@[simp] theorem State.rst_pending (f : Fld) : (s.rst f).pending = s.pending := rfl
@[simp] theorem State.rst_inputs (f : Fld) : (s.rst f).inputs = s.inputs := rfl
@[simp] theorem State.rst_mem (f : Fld) : (s.rst f).mem = s.mem := rfl
@[simp] theorem State.rst_poison (f : Fld) : (s.rst f).poison = s.poison := rfl
@[simp] theorem State.rst_us (f : Fld) : (s.rst f).us = s.us := rfl
@[simp] theorem State.rst_freeCtr (f : Fld) : (s.rst f).freeCtr = s.freeCtr := rfl
@[simp] theorem State.rst_latch (f : Fld) : (s.rst f).latch = s.latch := rfl
@[simp] theorem State.rst_todLatch (f : Fld) : (s.rst f).todLatch = s.todLatch := rfl
@[simp] theorem State.rst_last (f : Fld) : (s.rst f).last = s.last := rfl
@[simp] theorem State.rst_wpAnswer (f : Fld) : (s.rst f).wpAnswer = s.wpAnswer := rfl
@[simp] theorem State.rst_wpAck (f : Fld) : (s.rst f).wpAck = s.wpAck := rfl
@[simp] theorem State.rst_islands (f : Fld) : (s.rst f).islands = s.islands := rfl
@[simp] theorem State.rst_sil (f : Fld) : (s.rst f).sil = s.sil := rfl
@[simp] theorem State.rst_trees (f : Fld) : (s.rst f).trees = s.trees := rfl
@[simp] theorem State.rst_terms (f : Fld) : (s.rst f).terms = s.terms := rfl
@[simp] theorem State.rst_windows (f : Fld) : (s.rst f).windows = s.windows := rfl
@[simp] theorem State.rst_allocs (f : Fld) : (s.rst f).allocs = s.allocs := rfl
@[simp] theorem State.rst_ge (f : Fld) : (s.rst f).ge = s.ge := rfl
@[simp] theorem State.rst_fallback (f : Fld) : (s.rst f).fallback = s.fallback := rfl
@[simp] theorem State.rst_mir (f : Fld) : (s.rst f).mir = s.mir := rfl
@[simp] theorem State.rst_prot (f : Fld) : (s.rst f).prot = s.prot := rfl
@[simp] theorem State.rst_frer (f : Fld) : (s.rst f).frer = s.frer := rfl
@[simp] theorem State.rst_rx (f : Fld) : (s.rst f).rx = s.rx := rfl
@[simp] theorem State.rst_bc (f : Fld) : (s.rst f).bc = s.bc := rfl
@[simp] theorem State.rst_pr (f : Fld) : (s.rst f).pr = s.pr := rfl
@[simp] theorem State.rst_fwd (f : Fld) : (s.rst f).fwd = s.fwd := rfl
@[simp] theorem State.rst_jnl (f : Fld) : (s.rst f).jnl = s.jnl := rfl
@[simp] theorem State.rst_shm (f : Fld) : (s.rst f).shm = s.shm := rfl
@[simp] theorem State.rst_sch (f : Fld) : (s.rst f).sch = s.sch := rfl
@[simp] theorem State.rst_kv (f : Fld) : (s.rst f).kv = s.kv := rfl
@[simp] theorem State.rst_tu (f : Fld) : (s.rst f).tu = s.tu := rfl
@[simp] theorem State.rst_ports (f : Fld) : (s.rst f).ports = s.ports := rfl
@[simp] theorem State.rst_bench (f : Fld) : (s.rst f).bench = s.bench := rfl
@[simp] theorem State.rst_link (f : Fld) : (s.rst f).link = s.link := rfl
@[simp] theorem State.rst_clk (f : Fld) : (s.rst f).clk = s.clk := rfl
@[simp] theorem State.rst_pwr (f : Fld) : (s.rst f).pwr = s.pwr := rfl
@[simp] theorem State.rst_rel (f : Fld) : (s.rst f).rel = s.rel := rfl
@[simp] theorem State.rst_tap (f : Fld) : (s.rst f).tap = s.tap := rfl
@[simp] theorem State.rst_opt (f : Fld) : (s.rst f).opt = s.opt := rfl
@[simp] theorem State.rst_lanes (f : Fld) : (s.rst f).lanes = s.lanes := rfl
----------
EXERCISE OBJECTIVE: From the first line of the data above to the line holding "s.wpAnswer := rfl", reproduce each line exactly; emit no other lines.

YOUR RESPONSE:
@[simp] theorem State.rst_pending (f : Fld) : (s.rst f).pending = s.pending := rfl
@[simp] theorem State.rst_inputs (f : Fld) : (s.rst f).inputs = s.inputs := rfl
@[simp] theorem State.rst_mem (f : Fld) : (s.rst f).mem = s.mem := rfl
@[simp] theorem State.rst_poison (f : Fld) : (s.rst f).poison = s.poison := rfl
@[simp] theorem State.rst_us (f : Fld) : (s.rst f).us = s.us := rfl
@[simp] theorem State.rst_freeCtr (f : Fld) : (s.rst f).freeCtr = s.freeCtr := rfl
@[simp] theorem State.rst_latch (f : Fld) : (s.rst f).latch = s.latch := rfl
@[simp] theorem State.rst_todLatch (f : Fld) : (s.rst f).todLatch = s.todLatch := rfl
@[simp] theorem State.rst_last (f : Fld) : (s.rst f).last = s.last := rfl
@[simp] theorem State.rst_wpAnswer (f : Fld) : (s.rst f).wpAnswer = s.wpAnswer := rfl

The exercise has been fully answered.